Anyway, sorry for that. So I was saying, if you measure the same particle repeatedly in differing directions, you no longer can guarantee they will both be opposite in those directions, even if you always keep the two detectors perfectly aligned to each other. Only the first measurement is guaranteed to be opposite (or the same if you entangled the particles to be that way). Remember, you can’t actually affect the other particle other than collapsing the superposition, which simultaneously breaks entanglement, so any further measurements have no correlation other than the correlation added by the way you measure. (Like measuring in the same direction as particles don’t typically spontaneously switch spin).

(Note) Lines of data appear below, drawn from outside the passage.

-- ==== Sys2Proof/Machine/Barrier.lean ====
section
/-!
DEFINITION. Barriers and watches (R287-R293, R301-R303, R440): named team barriers, grid and cluster barrier slots, cairns,
and what a group's exit does to them.
-/
namespace Sys2Proof.Machine

/-! ### Live groups -/

/-- The groups of a team that have not exited. -/
def State.liveGroups (s : State) (team : Nat) : List Group := (s.teamGroups team).filter fun g => !g.exited

/-- The word at a path's PC, for the record of a fault that an event reveals at it (R290). -/
def Path.iword (p : Path) : Word := p.rest.headD 0

/-- The paths that a group's slots hold, slot 0 first. -/
def Arch.paths (a : Arch) : List (Bool × Path) :=
  (a.path0.toList.map fun p => (false, p)) ++ (a.path1.toList.map fun p => (true, p))

/-- The paths that wait on a group's split stack, spilled or not. -/
def Arch.waits (a : Arch) : List Path :=
  (a.stack.filterMap fun q => match q with | .wait p _ => some p | _ => none) ++ a.kept.map (·.2)

/-! ### Which barrier a path is parked at (R289, R301) -/

/-- What must agree for the paths of one group: the kind, the number, the COUNT, and for slots the form. -/
def Park.barKey (p : Park) : Option (BarKind × Nat × Nat × Bool) :=
  match p with
  | .bar k n c hold _ _ => some (k, n, c, if k = .named then false else hold)
  | _ => none

def Path.barKey (p : Path) : Option (BarKind × Nat × Nat × Bool) := p.park.bind Park.barKey

/-- Whether a parked path's arrival has been made. -/
def Path.arrived (p : Path) : Bool := match p.park with | some (.bar _ _ _ _ a _) => a | _ => false

/-- The barrier that a group arrives at: every live lane lies in a path parked there, in a slot or on the split stack (R265), and one of
them is new (R289, R440). -/
def Group.arrivesAt (g : Group) : Option (BarKind × Nat × Nat × Bool) :=
  let ps := g.arch.paths.map (·.2) ++ g.arch.waits
  match ps with
  | [] => none
  | p :: _ =>
    if ps.all (fun q => q.barKey.isSome && q.barKey == p.barKey) && (ps.map (·.m)).foldl (· ||| ·) 0 == g.arch.lm
        && ps.any (fun q => !q.arrived) then p.barKey
    else none

/-- BARRIER-COUNT at a path that parks while another of its group is parked at another barrier (R289, R301). -/
def Here.barMismatch (h : Here) (key : BarKind × Nat × Nat × Bool) : Bool :=
  ((h.a.path (!h.slot)).toList ++ h.a.waits).any fun p => p.barKey.any (· != key)

/-! ### Named barriers (R287-R290) -/

/-- The count that a generation waits for: all live groups for b0. -/
def NamedBar.expected (b : NamedBar) (n live : Nat) : Nat := if n = 0 then live else b.count

/-- Parked paths of a team, released or marked. -/
def State.onTeamPaths (s : State) (team : Nat) (f : Group → Path → Path) : State :=
  { s with groups := mapIf s.groups (·.team == team) fun (g : Group) => { g with arch := g.arch.onPaths (f g) } }

/-- The paths (group and slot) of a team that satisfy a test. -/
def State.teamPaths (s : State) (team : Nat) (p : Group → Path → Bool) : List (Nat × Bool) :=
  (s.teamGroups team).flatMap fun g => (g.arch.paths.filter fun e => p g e.2).map fun e => (g.id, e.1)

/-- Parked paths go on behind their instruction. -/
def State.retireAll (s : State) (l : List (Nat × Bool)) : State := l.foldl (fun (st : State) e => st.retireParked e.1 e.2) s

/-- One named barrier of a team replaced. -/
def State.onBar (s : State) (team n : Nat) (f : NamedBar → NamedBar) : State :=
  s.onTeam team fun t => { t with bars := t.bars.mapIdx fun i b => if i = n then f b else b }

def Team.bar (t : Team) (n : Nat) : NamedBar := t.bars.getD n ⟨0, 0, 0, [], []⟩

/-- Paths of a team that satisfy a test and wait on the split stack. -/
def Arch.waitsThat (a : Arch) (p : Path → Bool) : Nat :=
  (a.stack.filter fun q => match q with | .wait x _ => p x | _ => false).length + (a.kept.filter fun e => p e.2).length

/-- They stand behind their instruction. -/
def Arch.retireWaits (a : Arch) (p : Path → Bool) : Arch :=
  let f (x : Path) : Path := if p x then x.advance 1 else x
  { a with
    stack := a.stack.map fun q => match q with | .wait x d => .wait (f x) d | q => q
    kept := a.kept.map fun e => (e.1, f e.2) }

/-- Every path of a team that satisfies a test goes on behind its instruction, those that wait on a split stack too. -/
def State.retireWhere (s : State) (team : Nat) (p : Group → Path → Bool) : State :=
  let s := s.retireAll (s.teamPaths team p)
  (s.teamGroups team).foldl
    (fun (st : State) g =>
      let k := g.arch.waitsThat (p g)
      if k = 0 then st
      else ((st.onArch g.id fun a => a.retireWaits (p g)).onTeam team fun t => { t with ret := satCount (t.ret + k) }).perfGroup g 2 k)
    s

/-- A group's new arrival at a named barrier marked on its paths: pass paths go on, hold paths wait for the generation. -/
def State.markArrival (s : State) (g : Group) (n gen : Nat) : State :=
  let s := s.onArch g.id fun a => a.onPaths fun p =>
    match p.park with
    | some (.bar .named m c hold false _) => if m = n then { p with park := some (.bar .named m c hold true gen) } else p
    | _ => p
  s.retireWhere g.team fun q p =>
    q.id == g.id && (match p.park with | some (.bar .named m _ false true _) => m == n | _ => false)

/-- COMPLETE (R289): the next generation opens, and the paths that the generation held go on. RET falls to 0 where a path, or a group's held
arrival, waited for it (R299). -/
def State.completeBar (s : State) (team n : Nat) (b : NamedBar) : State :=
  let s := s.onBar team n fun b => { b with gen := b.gen + 1, arr := 0, who := [] }
  let waits (_ : Group) (p : Path) : Bool :=
    match p.park with
    | some (.bar .named m _ true true gen) => m == n && gen == b.gen
    | _ => false
  if b.held != [] || (s.teamGroups team).any fun g => (g.arch.paths.any fun e => waits g e.2) || g.arch.waitsThat (waits g) != 0 then
    (s.clearRet team).retireWhere team waits
  else s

And even collapsing the superposition can’t be used for anything because how would they know? You can’t probe a superposition without measuring it, which collapses the superposition. So how would you know if you just collapsed it, or it was already collapsed by your partner in the other lab measuring this particle’s twin? You can’t. You can’t do anything or know anything other than predict the other particle’s spin and only if measured in the same axis.

At the moment, no, it’s not useful for anything but a parler trick. We’ve been able to design experiments which confirm some of our theories about quantum mechanics, and it has opened the road for new theories, furthering our understanding, and it has also just brought more questions that we don’t know how to answer. But for the moment, and almost certainly forever, it’s just a cool trick and nothing more.

Anonymous 0 Comments

I’m not sure I’m asking the correct question but what benefit is this to the nature of the universe? Is it necessary for the universe to function?

Anonymous 0 Comments

Quantum Entanglement is really fucking weird and not fully understood yet. The idea is that if you do some special trickery to two or more atoms, they become sort of “linked” together in such a way that all their properties are now related to their partner’s properties. The why is even more complicated so we’ll leave that there.

Now that you have 2 or more atoms linked together, you can move them all around in space and different speeds and any other way you can think of. No matter how far apart these partners are, you will ALWAYS be able to determine the state of the other simply based on the one in front of you.

To be clear, this is not a transference of information. It’s more like we’re deducing from really far away.